Inherits From: TokenizerWithOffsets, Tokenizer, SplitterWithOffsets, Splitter, Detokenizer

text.FastWordpieceTokenizer(
    vocab=None,
    suffix_indicator='##',
    max_bytes_per_word=100,
    token_out_type=dtypes.int64,
    unknown_token='[UNK]',
    no_pretokenization=False,
    support_detokenization=False,
    model_buffer=None
)

It employs the linear (as opposed to quadratic) WordPiece algorithm (see the paper).

Differences compared to the classic WordpieceTokenizer are as follows (as of 11/2021):

  • unknown_token cannot be None or empty. That means if a word is too long or cannot be tokenized, FastWordpieceTokenizer always returns unknown_token. In constrast, the original WordpieceTokenizer would return the original word if unknown_token is empty or None.

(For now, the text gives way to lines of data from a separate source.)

-- ==== Sys2Proof/Laws/KeepsAfe.lean ====
section
/-! SUPPORT. What the operations of Machine/Afe.lean leave alone. -/
namespace Sys2Proof.Machine

theorem Dev.setAfeChan_keeps (d : Dev) (c : Nat) (a : AfeCh) :
    Dev.Keeps d (Dev.setAfeChan d c a) := by
  unfold Dev.setAfeChan
  repeat first | with_reducible exact Dev.Keeps.refl _ | fail_if_no_progress with_reducible refine Dev.Keeps.mk_ ?_ rfl rfl rfl rfl rfl

theorem Dev.setFactor_keeps (d : Dev) (c : Nat) (partner : Bool) (place : Nat) (v : Nat) :
    Dev.Keeps d (Dev.setFactor d c partner place v) := by
  unfold Dev.setFactor
  repeat first
    | with_reducible exact Dev.Keeps.refl _ | with_reducible refine Dev.Keeps.ite ?_ ?_
    | with_reducible refine (Dev.setAfeChan_keeps ..).after ?_ | with_reducible refine (Dev.setF_keeps ..).after ?_ | extract_lets
    | split

theorem Dev.sendRaw_keeps (d : Dev) (c n first len : Nat) (body : LumpBody) :
    Dev.Keeps d (Dev.sendRaw d c n first len body) := by
  unfold Dev.sendRaw
  extract_lets a0
  have h0 : Dev.Keeps d a0 := by
    unfold a0
    repeat first | with_reducible exact Dev.Keeps.refl _ | with_reducible refine (Dev.sendLump_keeps ..).after ?_
  clear_value a0
  repeat first
    | with_reducible assumption | with_reducible refine Dev.Keeps.ite ?_ ?_
    | with_reducible refine (Dev.setAfeChan_keeps ..).after ?_

theorem Dev.sendSamples_keeps (d : Dev) (c n k first : Nat) (codes : List (BitVec 16)) :
    Dev.Keeps d (Dev.sendSamples d c n k first codes) := by
  induction k generalizing d first codes with
  | zero => exact .refl d
  | succ k ih =>
    unfold Dev.sendSamples
    exact (ih ..).after (Dev.sendRaw_keeps ..)

theorem Dev.sendBlock_keeps (d : Dev) (c : Nat) (codes : List (BitVec 16)) (n : Nat) :
    Dev.Keeps d (Dev.sendBlock d c codes n) := by
  unfold Dev.sendBlock
  repeat first
    | with_reducible exact Dev.Keeps.refl _ | with_reducible refine Dev.Keeps.ite ?_ ?_
    | with_reducible refine (Dev.setAfeChan_keeps ..).after ?_ | with_reducible refine (Dev.sendRaw_keeps ..).after ?_
    | with_reducible refine (Dev.sendSamples_keeps ..).after ?_

theorem Dev.applyFactors_keeps (os gs ks : List Int) (d : Dev) (c s : Nat) : Dev.Keeps d (Dev.applyFactors d c os gs ks s) := by
  induction os generalizing d gs ks s with
  | nil =>
    unfold Dev.applyFactors
    exact .refl d
  | cons o os ih =>
    unfold Dev.applyFactors
    split
    · next h =>
      cases h
      exact (ih ..).after ((Dev.setFactor_keeps ..).after ((Dev.setFactor_keeps ..).after (Dev.setFactor_keeps ..)))
    · exact .refl d

theorem Dev.markApply_keeps (d : Dev) (c : Nat) :
    Dev.Keeps d (Dev.markApply d c) := by
  unfold Dev.markApply
  extract_lets a0 a1 a2 a3 a4 a5 a6 a7 a8 a9 a10 a11 a12 a13 a14
  have h12 : Dev.Keeps d a12 := by
    unfold a12
    repeat first | with_reducible exact Dev.Keeps.refl _ | with_reducible refine (Dev.applyFactors_keeps ..).after ?_
  clear_value a12
  have h13 : Dev.Keeps d a13 := by
    unfold a13
    repeat first
      | with_reducible assumption | with_reducible refine Dev.Keeps.ite ?_ ?_ | with_reducible refine (Dev.setF_keeps ..).after ?_
  clear_value a13
  have h14 : Dev.Keeps d a14 := by
    unfold a14
    repeat first | with_reducible assumption | with_reducible refine (Dev.setB_keeps ..).after ?_
  clear_value a14
  repeat first | with_reducible assumption | with_reducible refine (Dev.setAfeChan_keeps ..).after ?_

theorem Dev.windowBlock_keeps (d : Dev) (c : Nat) (codes : List (BitVec 16)) :
    Dev.Keeps d (Dev.windowBlock d c codes) := by
  unfold Dev.windowBlock
  extract_lets a0 a1 a2
  repeat first | with_reducible exact Dev.Keeps.refl _ | with_reducible refine (Dev.setAfeChan_keeps ..).after ?_

theorem Dev.blockDone_keeps (d : Dev) (c : Nat) (codes : List (BitVec 16)) :
    Dev.Keeps d (Dev.blockDone d c codes) := by
  unfold Dev.blockDone
  extract_lets a0 a1
  have h1 : Dev.Keeps d a1 := by
    unfold a1
    repeat first
      | with_reducible exact Dev.Keeps.refl _ | with_reducible refine Dev.Keeps.ite ?_ ?_
      | with_reducible refine (Dev.setBit_keeps ..).after ?_
  clear_value a1
  repeat first
    | with_reducible assumption | with_reducible exact Dev.Keeps.refl _ | with_reducible refine (Dev.sendBlock_keeps ..).after ?_
    | with_reducible refine (Dev.windowBlock_keeps ..).after ?_ | with_reducible refine Dev.Keeps.fold _ _ _ ?_ (fun _ _ => ?_)

theorem Dev.rawBoundary_keeps (d : Dev) (c : Nat) (codes : List (BitVec 16)) :
    Dev.Keeps d (Dev.rawBoundary d c codes) := by
  unfold Dev.rawBoundary
  extract_lets a0
  repeat first
    | with_reducible exact Dev.Keeps.refl _ | with_reducible refine Dev.Keeps.ite ?_ ?_
    | with_reducible refine (Dev.blockDone_keeps ..).after ?_ | with_reducible refine (Dev.setAfeChan_keeps ..).after ?_
    | with_reducible refine (Dev.markApply_keeps ..).after ?_

theorem execBgcUpdate_keeps (c : Fin 16) (ofs gain skew : List Int) {s t : State} (h : execBgcUpdate c ofs gain skew s = .next t) :
    Dev.Keeps s.dev t.dev := by
  refine State.upWf_keeps (fun d => ?_) h
  repeat first
    | with_reducible exact Dev.Keeps.refl _ | with_reducible refine Dev.Keeps.ite ?_ ?_
    | with_reducible refine (Dev.setBit_keeps ..).after ?_ | with_reducible refine (Dev.clrBit_keeps ..).after ?_
    | with_reducible refine (Dev.setAfeChan_keeps ..).after ?_ | extract_lets | split

theorem Dev.bgcWritten_keeps (d : Dev) (old : Nat) :
    Dev.Keeps d (Dev.bgcWritten d old) := by
  unfold Dev.bgcWritten
  repeat first
    | with_reducible exact Dev.Keeps.refl _ | with_reducible refine Dev.Keeps.ite ?_ ?_
    | with_reducible refine (Dev.setAfeChan_keeps ..).after ?_ | with_reducible refine Dev.Keeps.fold _ _ _ ?_ (fun _ _ => ?_)

theorem execSelfCalibrationStart_keeps (h : Option Half) {s t : State} (h : execSelfCalibrationStart h s = .next t) :
    Dev.Keeps s.dev t.dev := by
  refine State.up_keeps (fun d => ?_) h
  extract_lets a0
  repeat first
    | with_reducible exact Dev.Keeps.refl _ | with_reducible refine Dev.Keeps.ite ?_ ?_
    | with_reducible refine (Dev.setAfeChan_keeps ..).after ?_ | with_reducible refine (Dev.setB_keeps ..).after ?_
    | with_reducible refine Dev.Keeps.fold _ _ _ ?_ (fun _ _ => ?_) | extract_lets
    | fail_if_no_progress with_reducible refine Dev.Keeps.mk_ ?_ rfl rfl rfl rfl rfl

theorem Dev.loadFactors_keeps (d : Dev) (c : Nat) (f : Dev → Nat → Dev × Nat) (hf : ∀ d i, Dev.Keeps d (f d i).1) :
    Dev.Keeps d (Dev.loadFactors d c f) := by
  unfold Dev.loadFactors
  extract_lets one x
  have ho : ∀ b d i, Dev.Keeps d (one b d i) := fun b d i => (Dev.setFactor_keeps ..).after (hf ..)
  have hx : Dev.Keeps d x := .fold _ _ _ (.refl d) fun _ _ => ho ..
  clear_value one x
  exact .ite (.fold _ _ _ hx fun _ _ => ho ..) hx

theorem Dev.loadMeasured_keeps (d : Dev) (c : Nat) : Dev.Keeps d (Dev.loadMeasured d c) :=
  (Dev.setB_keeps ..).after (Dev.loadFactors_keeps _ _ _ fun _ _ => Dev.draw_keeps ..)

theorem Dev.loadFactory_keeps (d : Dev) (c : Nat) : Dev.Keeps d (Dev.loadFactory d c) :=
  (Dev.trouble_keeps ..).after ((Dev.setBit_keeps ..).after ((Dev.setB_keeps ..).after (Dev.loadFactors_keeps _ _ _ fun _ _ => .refl _)))

theorem execSelfCalibrationEnd_keeps (h : Option Half) (fail : BitVec 16) {s t : State} (h : execSelfCalibrationEnd h fail s = .next t) :
    Dev.Keeps s.dev t.dev := by
  refine State.up_keeps (fun d => ?_) h
  extract_lets a0 a1
  repeat first
    | with_reducible exact Dev.Keeps.refl _ | with_reducible refine Dev.Keeps.ite ?_ ?_
    | with_reducible refine (Dev.loadFactory_keeps ..).after ?_ | with_reducible refine (Dev.loadMeasured_keeps ..).after ?_
    | with_reducible refine (Dev.clrBit_keeps ..).after ?_ | with_reducible refine (Dev.setAfeChan_keeps ..).after ?_
    | with_reducible refine (Dev.setB_keeps ..).after ?_ | with_reducible refine (Dev.startSkip_keeps ..).after ?_
    | with_reducible refine Dev.Keeps.fold _ _ _ ?_ (fun _ _ => ?_) | extract_lets
    | fail_if_no_progress with_reducible refine Dev.Keeps.mk_ ?_ rfl rfl rfl rfl rfl

theorem Dev.setRefin_keeps (d : Dev) (r : RefinSt) :
    Dev.Keeps d (Dev.setRefin d r) := by
  unfold Dev.setRefin
  repeat first
    | with_reducible exact Dev.Keeps.refl _ | extract_lets
    | fail_if_no_progress with_reducible refine Dev.Keeps.mk_ ?_ rfl rfl rfl rfl rfl

theorem Dev.refselWritten_keeps (d : Dev) (old : Nat) :
    Dev.Keeps d (Dev.refselWritten d old) := by
  unfold Dev.refselWritten
  extract_lets a0
  repeat first
    | with_reducible exact Dev.Keeps.refl _ | with_reducible refine Dev.Keeps.ite ?_ ?_
    | with_reducible refine (Dev.setRefin_keeps ..).after ?_ | with_reducible refine (Dev.setB_keeps ..).after ?_

theorem execRefinQualified_keeps (ratio : BitVec 16) {s t : State} (h : execRefinQualified ratio s = .next t) :
    Dev.Keeps s.dev t.dev := by
  refine State.up_keeps (fun d => ?_) h
  repeat first
    | with_reducible exact Dev.Keeps.refl _ | with_reducible refine Dev.Keeps.ite ?_ ?_
    | with_reducible refine (Dev.setRefin_keeps ..).after ?_ | with_reducible refine (Dev.setF_keeps ..).after ?_
    | with_reducible refine (Dev.setB_keeps ..).after ?_

theorem Dev.refFallback_keeps (d : Dev) :
    Dev.Keeps d (Dev.refFallback d) := by
  unfold Dev.refFallback
  extract_lets a0 a1
  have h1 : Dev.Keeps d a1 := by
    unfold a1
    repeat first | with_reducible exact Dev.Keeps.refl _ | fail_if_no_progress with_reducible refine Dev.Keeps.mk_ ?_ rfl rfl rfl rfl rfl
  clear_value a1
  repeat first
    | with_reducible assumption | with_reducible refine (Dev.setRefin_keeps ..).after ?_
    | with_reducible refine (Dev.setB_keeps ..).after ?_ | with_reducible refine (Dev.trouble_keeps ..).after ?_

theorem execRefinQualifyTimeout_keeps {s t : State} (h : execRefinQualifyTimeout s = .next t) :
    Dev.Keeps s.dev t.dev := by
  refine State.up_keeps (fun d => ?_) h
  repeat first
    | with_reducible exact Dev.Keeps.refl _ | with_reducible refine Dev.Keeps.ite ?_ ?_
    | with_reducible refine (Dev.refFallback_keeps ..).after ?_

theorem execRefinRetry_keeps {s t : State} (h : execRefinRetry s = .next t) :
    Dev.Keeps s.dev t.dev := by
  refine State.up_keeps (fun d => ?_) h
  repeat first
    | with_reducible exact Dev.Keeps.refl _ | with_reducible refine Dev.Keeps.ite ?_ ?_
    | with_reducible refine (Dev.setRefin_keeps ..).after ?_

theorem execRefinOutOfRange_keeps {s t : State} (h : execRefinOutOfRange s = .next t) :
    Dev.Keeps s.dev t.dev := by
  refine State.up_keeps (fun d => ?_) h
  repeat first
    | with_reducible exact Dev.Keeps.refl _ | with_reducible refine Dev.Keeps.ite ?_ ?_
    | with_reducible refine (Dev.refFallback_keeps ..).after ?_

theorem Dev.setAux_keeps (d : Dev) (a : Aux) :
    Dev.Keeps d (Dev.setAux d a) := by
  unfold Dev.setAux
  repeat first | with_reducible exact Dev.Keeps.refl _ | fail_if_no_progress with_reducible refine Dev.Keeps.mk_ ?_ rfl rfl rfl rfl rfl

theorem Dev.auxGap_keeps (d : Dev) :
    Dev.Keeps d (Dev.auxGap d) := by
  unfold Dev.auxGap
  extract_lets a0
  have h0 : Dev.Keeps d a0 := by
    unfold a0
    repeat first | with_reducible exact Dev.Keeps.refl _ | with_reducible refine (Dev.incWrap_keeps ..).after ?_
  clear_value a0
  repeat first
    | with_reducible assumption | with_reducible refine (Dev.setAux_keeps ..).after ?_
    | with_reducible refine (Dev.setB_keeps ..).after ?_

theorem Dev.auxStopped_keeps (d : Dev) :
    Dev.Keeps d (Dev.auxStopped d) := by
  unfold Dev.auxStopped
  repeat first
    | with_reducible exact Dev.Keeps.refl _ | with_reducible refine (Dev.setAux_keeps ..).after ?_
    | with_reducible refine (Dev.setB_keeps ..).after ?_

theorem Dev.auxRun_keeps (d : Dev) :
    Dev.Keeps d (Dev.auxRun d) := by
  unfold Dev.auxRun
  repeat first
    | with_reducible exact Dev.Keeps.refl _ | with_reducible refine Dev.Keeps.ite ?_ ?_
    | with_reducible refine (Dev.auxStopped_keeps ..).after ?_ | with_reducible refine (Dev.setAux_keeps ..).after ?_
    | with_reducible refine (Dev.auxGap_keeps ..).after ?_ | with_reducible refine (Dev.setB_keeps ..).after ?_

theorem Dev.auxPass_keeps (d : Dev) :
    Dev.Keeps d (Dev.auxPass d) := by
  unfold Dev.auxPass
  extract_lets a0
  repeat first
    | with_reducible exact Dev.Keeps.refl _ | with_reducible refine Dev.Keeps.ite ?_ ?_
    | with_reducible refine (Dev.auxStopped_keeps ..).after ?_ | with_reducible refine (Dev.auxRun_keeps ..).after ?_
    | with_reducible refine (Dev.setAux_keeps ..).after ?_ | with_reducible refine (Dev.setB_keeps ..).after ?_

theorem execAuxStart_keeps {s t : State} (h : execAuxStart s = .next t) :
    Dev.Keeps s.dev t.dev := by
  refine State.up_keeps (fun d => ?_) h
  repeat first
    | with_reducible exact Dev.Keeps.refl _ | with_reducible refine Dev.Keeps.ite ?_ ?_
    | with_reducible refine (Dev.auxPass_keeps ..).after ?_

theorem execAuxSlotDone_keeps (conv : List (BitVec 16)) {s t : State} (h : execAuxSlotDone conv s = .next t) :
    Dev.Keeps s.dev t.dev := by
  refine State.up_keeps (fun d => ?_) h
  repeat first
    | with_reducible exact Dev.Keeps.refl _ | with_reducible refine Dev.Keeps.ite ?_ ?_
    | with_reducible refine (Dev.setF_keeps ..).after ?_ | with_reducible refine (Dev.auxStopped_keeps ..).after ?_
    | with_reducible refine (Dev.setAux_keeps ..).after ?_ | with_reducible refine (Dev.incWrap_keeps ..).after ?_
    | with_reducible refine (Dev.auxPass_keeps ..).after ?_ | with_reducible refine (Dev.auxGap_keeps ..).after ?_ | extract_lets
    | split

theorem execAuxGapEnd_keeps {s t : State} (h : execAuxGapEnd s = .next t) :
    Dev.Keeps s.dev t.dev := by
  refine State.up_keeps (fun d => ?_) h
  repeat first
    | with_reducible exact Dev.Keeps.refl _ | with_reducible refine Dev.Keeps.ite ?_ ?_
    | with_reducible refine (Dev.auxPass_keeps ..).after ?_

theorem execAuxRefSettled_keeps {s t : State} (h : execAuxRefSettled s = .next t) :
    Dev.Keeps s.dev t.dev := by
  refine State.up_keeps (fun d => ?_) h
  repeat first
    | with_reducible exact Dev.Keeps.refl _ | with_reducible refine Dev.Keeps.ite ?_ ?_
    | with_reducible refine (Dev.setB_keeps ..).after ?_ | with_reducible refine (Dev.auxRun_keeps ..).after ?_

theorem execAuxRefTimeout_keeps {s t : State} (h : execAuxRefTimeout s = .next t) :
    Dev.Keeps s.dev t.dev := by
  refine State.up_keeps (fun d => ?_) h
  repeat first
    | with_reducible exact Dev.Keeps.refl _ | with_reducible refine Dev.Keeps.ite ?_ ?_
    | with_reducible refine (Dev.trouble_keeps ..).after ?_

theorem Dev.auxCtlWritten_keeps (d : Dev) :
    Dev.Keeps d (Dev.auxCtlWritten d) := by
  unfold Dev.auxCtlWritten
  repeat first
    | with_reducible exact Dev.Keeps.refl _ | with_reducible refine Dev.Keeps.ite ?_ ?_
    | with_reducible refine (Dev.auxPass_keeps ..).after ?_

theorem Dev.auxUrgent_keeps (d : Dev) :
    Dev.Keeps d (Dev.auxUrgent d) := by
  unfold Dev.auxUrgent
  repeat first
    | with_reducible exact Dev.Keeps.refl _ | with_reducible refine Dev.Keeps.ite ?_ ?_
    | with_reducible refine (Dev.setAux_keeps ..).after ?_ | with_reducible refine (Dev.setB_keeps ..).after ?_
    | with_reducible refine (Dev.incF_keeps ..).after ?_

theorem execAuxUrgentDone_keeps (conv : List (BitVec 16)) {s t : State} (h : execAuxUrgentDone conv s = .next t) :
    Dev.Keeps s.dev t.dev := by
  refine State.up_keeps (fun d => ?_) h
  repeat first
    | with_reducible exact Dev.Keeps.refl _ | with_reducible refine (Dev.setAux_keeps ..).after ?_
    | with_reducible refine (Dev.setB_keeps ..).after ?_ | with_reducible refine (Dev.setF_keeps ..).after ?_ | extract_lets
    | split

end Sys2Proof.Machine
end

  • unknown_token must be included in the vocabulary.

  • When unknown_token is returned, in tokenize_with_offsets(), the result end_offset is set to be the length of the original input word. In contrast, when unknown_token is returned by the original WordpieceTokenizer, the end_offset is set to be the length of the unknown_token string.

  • split_unknown_characters is not supported.

  • max_chars_per_token is not used or needed.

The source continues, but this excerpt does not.